Text: Luke 19 11-27
I guess most people would expect that as the years go by, interpretation of Biblical texts would get easier and easier for a Pastor. It seems to me that the older I get the more willing I am to accept some challenging questions that often destroys common explanations. Let’s begin our examination of the text before us today with the common explanation.
We have a pretty important man who plans a trip to a distant country so that he can be made king but before her goes he gives exactly the same amount of money to ten of his servants. He commands them to put this money to work. They all get a mina which has been calculated to be about 3 months wages, so let’s say $10,000. When he returns, and we’re not given the time, but let’s guess at a year just to make the calculations easier, he calls them in to see how they’ve done. The first returns with the amazing news that he’s earned 10 more. He’s got $100,000. Not bad at all! The second comes in with $50,000 and no one’s going to complain about that. But the third brings his lone mina back after carefully wrapping his mina in his hanky, “because”, he says, “you are a hard man. You take out what you did not put in and reap what you did not sow.”
The King isn’t happy. He wanted interest, so he takes his mina from him and hands it to the first servant.
And so the explanation would have me continue on to say that we’ve all been given gifts and talents by our God and King and that we should strive to use the gifts that God has given us as best we can. Now, if we were looking at the very similar parable as recorded in Matthew I’d have less trouble than I do as I look at this one recorded in Luke. This parable contains a few differences that seem to change everything.
Let me share a few of the bigger problems I see.
These are indeed strange additions to the parable. There’s not the usual comforting Gospel message here. There’s fear, there’s high expectation and there’s a fairly unloveable King. When I read this parable, the King reminds me more of a greedy, power-hungry, human politician than our loving God.
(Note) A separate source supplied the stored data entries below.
-- ==== Sys2Proof/Laws/PerInstr.lean ====
section
/-! SUPPORT. The families of statements made per instruction. RoundTrip: the decoder reads from the encoder's word the
instruction it was made from, every operand at every value (spec 06 R125-R127, R142). -/

namespace Sys2Proof.Laws.RoundTrip
open Sys2Proof

/-- The word of a well-formed instruction decodes to it. -/
def Statement (i : Instr) : Prop := ∀ w, i.wellFormed = true → encode i = some w → decode w = .ok i

theorem no_word {i : Instr} (h : encode i = none) : Statement i := fun w _ hw => by rw [h] at hw; cases hw

theorem toNat_app {n m : Nat} (x : BitVec n) (y : BitVec m) : (x ++ y).toNat = x.toNat * 2 ^ m + y.toNat := by
  rw [BitVec.toNat_append, ← Nat.shiftLeft_add_eq_or_of_lt y.isLt, Nat.shiftLeft_eq]

theorem fld_eq (w : W32) (lo n : Nat) (x : BitVec n) (h : w.toNat / 2 ^ lo % 2 ^ n = x.toNat) : fld w lo n = x := by
  apply BitVec.eq_of_toNat_eq
  simp only [fld, BitVec.extractLsb'_toNat, Nat.shiftRight_eq_div_pow]
  exact h

/-- The mask of a run of bits. -/
def seg (lo n : Nat) : W32 := BitVec.ofNat 32 ((2 ^ n - 1) * 2 ^ lo)

theorem seg_bit (lo n i : Nat) (hi : i < 32) : (seg lo n).getLsbD i = (decide (lo ≤ i) && decide (i - lo < n)) := by
  rw [seg, BitVec.getLsbD_ofNat, Nat.testBit_mul_two_pow, Nat.testBit_two_pow_sub_one]
  simp [hi]

theorem and_seg (w : W32) (lo n : Nat) (h : fld w lo n = 0) : w &&& seg lo n = 0 := by
  apply BitVec.eq_of_getLsbD_eq
  intro i hi
  have hf : ∀ j, (fld w lo n).getLsbD j = false := by intro j; rw [h]; simp
  simp only [BitVec.getLsbD_and, seg_bit _ _ _ hi]
  by_cases h1 : lo ≤ i
  · by_cases h2 : i - lo < n
    · have := hf (i - lo)
      simp only [fld, BitVec.getLsbD_extractLsb', h2, decide_true, Bool.true_and] at this
      have e : lo + (i - lo) = i := by omega
      rw [e] at this
      simp [this]
    · simp [h2]
  · simp [h1]

theorem and_segs (w m m' : W32) (h : w &&& m = 0) (h' : w &&& m' = 0) : w &&& (m ||| m') = 0 := by
  rw [BitVec.and_or_distrib_left, h, h']; rfl

theorem partsf8f8f8 (w : W32) (op : BitVec 8) (x0 : BitVec 8) (x1 : BitVec 8) (x2 : BitVec 8) (h : op ++ x0 ++ x1 ++ x2 = w) :
    fld w 28 4 = op.extractLsb' 4 4 ∧ opcodeOf w = op ∧ fld w 16 8 = x0 ∧ fld w 8 8 = x1 ∧ fld w 0 8 = x2 := by
  have hn : w.toNat = (((op.toNat * 2 ^ 8 + x0.toNat) * 2 ^ 8 + x1.toNat) * 2 ^ 8 + x2.toNat) := by
    rw [← h]; simp only [toNat_app]
  have ho := op.isLt
  have hx0 := x0.isLt
  have hx1 := x1.isLt
  have hx2 := x2.isLt
  refine ⟨fld_eq w _ _ _ (by rw [hn, BitVec.extractLsb'_toNat, Nat.shiftRight_eq_div_pow]; omega), fld_eq w _ _ _ (by rw [hn]; omega), fld_eq w _ _ _ (by rw [hn]; omega), fld_eq w _ _ _ (by rw [hn]; omega), fld_eq w _ _ _ (by rw [hn]; omega)⟩

theorem partsf8f16 (w : W32) (op : BitVec 8) (x0 : BitVec 8) (x1 : BitVec 16) (h : op ++ x0 ++ x1 = w) :
    fld w 28 4 = op.extractLsb' 4 4 ∧ opcodeOf w = op ∧ fld w 16 8 = x0 ∧ fld w 0 16 = x1 := by
  have hn : w.toNat = ((op.toNat * 2 ^ 8 + x0.toNat) * 2 ^ 16 + x1.toNat) := by
    rw [← h]; simp only [toNat_app]
  have ho := op.isLt
  have hx0 := x0.isLt
  have hx1 := x1.isLt
  refine ⟨fld_eq w _ _ _ (by rw [hn, BitVec.extractLsb'_toNat, Nat.shiftRight_eq_div_pow]; omega), fld_eq w _ _ _ (by rw [hn]; omega), fld_eq w _ _ _ (by rw [hn]; omega), fld_eq w _ _ _ (by rw [hn]; omega)⟩

theorem partsz8f16 (w : W32) (op : BitVec 8) (x0 : BitVec 16) (h : op ++ 0#8 ++ x0 = w) :
    fld w 28 4 = op.extractLsb' 4 4 ∧ opcodeOf w = op ∧ fld w 0 16 = x0 ∧ w &&& 0xFF0000#32 = 0 := by
  have hn : w.toNat = ((op.toNat * 2 ^ 8 + 0) * 2 ^ 16 + x0.toNat) := by
    rw [← h]; simp only [toNat_app]; rfl
  have ho := op.isLt
  have hx0 := x0.isLt
  refine ⟨fld_eq w _ _ _ (by rw [hn, BitVec.extractLsb'_toNat, Nat.shiftRight_eq_div_pow]; omega), fld_eq w _ _ _ (by rw [hn]; omega), fld_eq w _ _ _ (by rw [hn]; omega),
    and_seg w 16 8 (fld_eq w _ _ _ (by rw [hn]; show _ = 0; omega))⟩

theorem partsf8z16 (w : W32) (op : BitVec 8) (x0 : BitVec 8) (h : op ++ x0 ++ 0#16 = w) :
    fld w 28 4 = op.extractLsb' 4 4 ∧ opcodeOf w = op ∧ fld w 16 8 = x0 ∧ w &&& 0x00FFFF#32 = 0 := by
  have hn : w.toNat = ((op.toNat * 2 ^ 8 + x0.toNat) * 2 ^ 16 + 0) := by
    rw [← h]; simp only [toNat_app]; rfl
  have ho := op.isLt
  have hx0 := x0.isLt
  refine ⟨fld_eq w _ _ _ (by rw [hn, BitVec.extractLsb'_toNat, Nat.shiftRight_eq_div_pow]; omega), fld_eq w _ _ _ (by rw [hn]; omega), fld_eq w _ _ _ (by rw [hn]; omega),
    and_seg w 0 16 (fld_eq w _ _ _ (by rw [hn]; show _ = 0; omega))⟩

theorem partsf8f5f3f2f6 (w : W32) (op : BitVec 8) (x0 : BitVec 8) (x1 : BitVec 5) (x2 : BitVec 3) (x3 : BitVec 2) (x4 : BitVec 6) (h : op ++ x0 ++ x1 ++ x2 ++ x3 ++ x4 = w) :
    fld w 28 4 = op.extractLsb' 4 4 ∧ opcodeOf w = op ∧ fld w 16 8 = x0 ∧ fld w 11 5 = x1 ∧ fld w 8 3 = x2 ∧ fld w 6 2 = x3 ∧ fld w 0 6 = x4 := by
  have hn : w.toNat = (((((op.toNat * 2 ^ 8 + x0.toNat) * 2 ^ 5 + x1.toNat) * 2 ^ 3 + x2.toNat) * 2 ^ 2 + x3.toNat) * 2 ^ 6 + x4.toNat) := by
    rw [← h]; simp only [toNat_app]
  have ho := op.isLt
  have hx0 := x0.isLt
  have hx1 := x1.isLt
  have hx2 := x2.isLt
  have hx3 := x3.isLt
  have hx4 := x4.isLt
  refine ⟨fld_eq w _ _ _ (by rw [hn, BitVec.extractLsb'_toNat, Nat.shiftRight_eq_div_pow]; omega), fld_eq w _ _ _ (by rw [hn]; omega), fld_eq w _ _ _ (by rw [hn]; omega), fld_eq w _ _ _ (by rw [hn]; omega), fld_eq w _ _ _ (by rw [hn]; omega), fld_eq w _ _ _ (by rw [hn]; omega), fld_eq w _ _ _ (by rw [hn]; omega)⟩

theorem partsf8f8z8 (w : W32) (op : BitVec 8) (x0 : BitVec 8) (x1 : BitVec 8) (h : op ++ x0 ++ x1 ++ 0#8 = w) :
    fld w 28 4 = op.extractLsb' 4 4 ∧ opcodeOf w = op ∧ fld w 16 8 = x0 ∧ fld w 8 8 = x1 ∧ w &&& 0x0000FF#32 = 0 := by
  have hn : w.toNat = (((op.toNat * 2 ^ 8 + x0.toNat) * 2 ^ 8 + x1.toNat) * 2 ^ 8 + 0) := by
    rw [← h]; simp only [toNat_app]; rfl
  have ho := op.isLt
  have hx0 := x0.isLt
  have hx1 := x1.isLt
  refine ⟨fld_eq w _ _ _ (by rw [hn, BitVec.extractLsb'_toNat, Nat.shiftRight_eq_div_pow]; omega), fld_eq w _ _ _ (by rw [hn]; omega), fld_eq w _ _ _ (by rw [hn]; omega), fld_eq w _ _ _ (by rw [hn]; omega),
    and_seg w 0 8 (fld_eq w _ _ _ (by rw [hn]; show _ = 0; omega))⟩

theorem partsz8f8f8 (w : W32) (op : BitVec 8) (x0 : BitVec 8) (x1 : BitVec 8) (h : op ++ 0#8 ++ x0 ++ x1 = w) :
    fld w 28 4 = op.extractLsb' 4 4 ∧ opcodeOf w = op ∧ fld w 8 8 = x0 ∧ fld w 0 8 = x1 ∧ w &&& 0xFF0000#32 = 0 := by
  have hn : w.toNat = (((op.toNat * 2 ^ 8 + 0) * 2 ^ 8 + x0.toNat) * 2 ^ 8 + x1.toNat) := by
    rw [← h]; simp only [toNat_app]; rfl
  have ho := op.isLt
  have hx0 := x0.isLt
  have hx1 := x1.isLt
  refine ⟨fld_eq w _ _ _ (by rw [hn, BitVec.extractLsb'_toNat, Nat.shiftRight_eq_div_pow]; omega), fld_eq w _ _ _ (by rw [hn]; omega), fld_eq w _ _ _ (by rw [hn]; omega), fld_eq w _ _ _ (by rw [hn]; omega),
    and_seg w 16 8 (fld_eq w _ _ _ (by rw [hn]; show _ = 0; omega))⟩

theorem partsf24 (w : W32) (op : BitVec 8) (x0 : BitVec 24) (h : op ++ x0 = w) :
    fld w 28 4 = op.extractLsb' 4 4 ∧ opcodeOf w = op ∧ fld w 0 24 = x0 := by
  have hn : w.toNat = (op.toNat * 2 ^ 24 + x0.toNat) := by
    rw [← h]; simp only [toNat_app]
  have ho := op.isLt
  have hx0 := x0.isLt
  refine ⟨fld_eq w _ _ _ (by rw [hn, BitVec.extractLsb'_toNat, Nat.shiftRight_eq_div_pow]; omega), fld_eq w _ _ _ (by rw [hn]; omega), fld_eq w _ _ _ (by rw [hn]; omega)⟩

theorem partsz8f8z8 (w : W32) (op : BitVec 8) (x0 : BitVec 8) (h : op ++ 0#8 ++ x0 ++ 0#8 = w) :
    fld w 28 4 = op.extractLsb' 4 4 ∧ opcodeOf w = op ∧ fld w 8 8 = x0 ∧ w &&& 0xFF00FF#32 = 0 := by
  have hn : w.toNat = (((op.toNat * 2 ^ 8 + 0) * 2 ^ 8 + x0.toNat) * 2 ^ 8 + 0) := by
    rw [← h]; simp only [toNat_app]; rfl
  have ho := op.isLt
  have hx0 := x0.isLt
  refine ⟨fld_eq w _ _ _ (by rw [hn, BitVec.extractLsb'_toNat, Nat.shiftRight_eq_div_pow]; omega), fld_eq w _ _ _ (by rw [hn]; omega), fld_eq w _ _ _ (by rw [hn]; omega),
    and_segs w _ _ (and_seg w 16 8 (fld_eq w _ _ _ (by rw [hn]; show _ = 0; omega))) (and_seg w 0 8 (fld_eq w _ _ _ (by rw [hn]; show _ = 0; omega)))⟩

theorem partsz12f4z8 (w : W32) (op : BitVec 8) (x0 : BitVec 4) (h : op ++ 0#12 ++ x0 ++ 0#8 = w) :
    fld w 28 4 = op.extractLsb' 4 4 ∧ opcodeOf w = op ∧ fld w 8 4 = x0 ∧ w &&& 0xFFF0FF#32 = 0 := by
  have hn : w.toNat = (((op.toNat * 2 ^ 12 + 0) * 2 ^ 4 + x0.toNat) * 2 ^ 8 + 0) := by
    rw [← h]; simp only [toNat_app]; rfl
  have ho := op.isLt
  have hx0 := x0.isLt
  refine ⟨fld_eq w _ _ _ (by rw [hn, BitVec.extractLsb'_toNat, Nat.shiftRight_eq_div_pow]; omega), fld_eq w _ _ _ (by rw [hn]; omega), fld_eq w _ _ _ (by rw [hn]; omega),
    and_segs w _ _ (and_seg w 12 12 (fld_eq w _ _ _ (by rw [hn]; show _ = 0; omega))) (and_seg w 0 8 (fld_eq w _ _ _ (by rw [hn]; show _ = 0; omega)))⟩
So let’s try something different, very different. Instead of ignoring these additions, instead of working hard to explain why our Kingly God would acts in such a strange way, let’s see what happens if we accept these things as hints from Jesus that the King in this parable doesn’t represent God.
Very quickly we see that the King here reflects the ruling worldly powerful enemies of the Gospel, the Temple officials with their huge influence, grasping businessmen who strive for higher and higher profits, human rulers who want more and more power and influence, and less and less opposition. And indeed the scholars tell us that after the death of Herod the Great, his son Archelaus went to Rome to ask Caesar to make him king over Judea. But Herod hadn't been too popular among the Jews, so they sent a delegation of 50 men to oppose his appointment. In other words the King stands for the normal human way of doing things, the feeling within each of in us that says, all murderers should be killed, all terrorists wiped from the face of the earth, and all who think and act and live differently from me had better go somewhere else so that I can continue doing my thing, undisturbed. What’s important in this world is my security and my wealth, and forget anyone else. This is how human beings operate.
Two of the servants accept the need to play the game demanded by such a tyrant. They do all they can to meet the Kings’s requirements. Who knows what they do to gain their exorbitant interest rate, but you can be sure that if you’re getting 1,000% someone else is losing - losing badly. But despite this, two servants accept the rules to this harsh profit at all costs game and they succeed in impressing the King. It’s the third servant who refuses to play this horrible game. He rebels. Winning at the expense of others is not in his nature. He’s not going to treat others like that - as stepping blocks I’ve got to climb in order to get on in life. He rejects the King’s game. But he doesn’t make a fuss, he doesn’t fight back, he doesn’t act violently, he simply continues to live life according to his rules. He respectfully wraps his gift in a hanky and keeps it safe so that when the time comes he can simply hand it back. Gentle, respectful yet firm and unmoving when it comes to living according to God’s ways rather than sinful human beings. Remind you of anyone?
With this understanding it’s the third servant who becomes the Christ-figure of the parable. This servant rejects the normal human way of thinking and living and treating other people, and continues to be faithful to his life’s purpose despite the cost. And there sure is a cost. Not only is he stripped of his gift, not only does he join the ranks of the have nots, but of course he’s lumped in with those other rebels who don’t want this person to be king. And this means there’s little doubt that he’s first in line when the rebels are dragged before the King to be slaughtered before his eyes.
When we live lives that are different to the society around us there is always a cost. Let me give you an example. Can you imagine what would happen if we decided that because the message of the Gospel is utterly inclusive, because God wants us to exclude no one, this congregation made it known far and wide that we welcomed homosexuals as members. There’d be quite a few problems we’d have to overcome wouldn’t there?
But this is the life were called to live. Our life’s purpose is different from this world where might is right, where you only get what you deserve, where money is power, where those with most get more, and where others need to be used rather than cared for.
On this last Sunday of the church year, be challenged by the one who is a very different kind of King. May this unique servant King rule in your heart.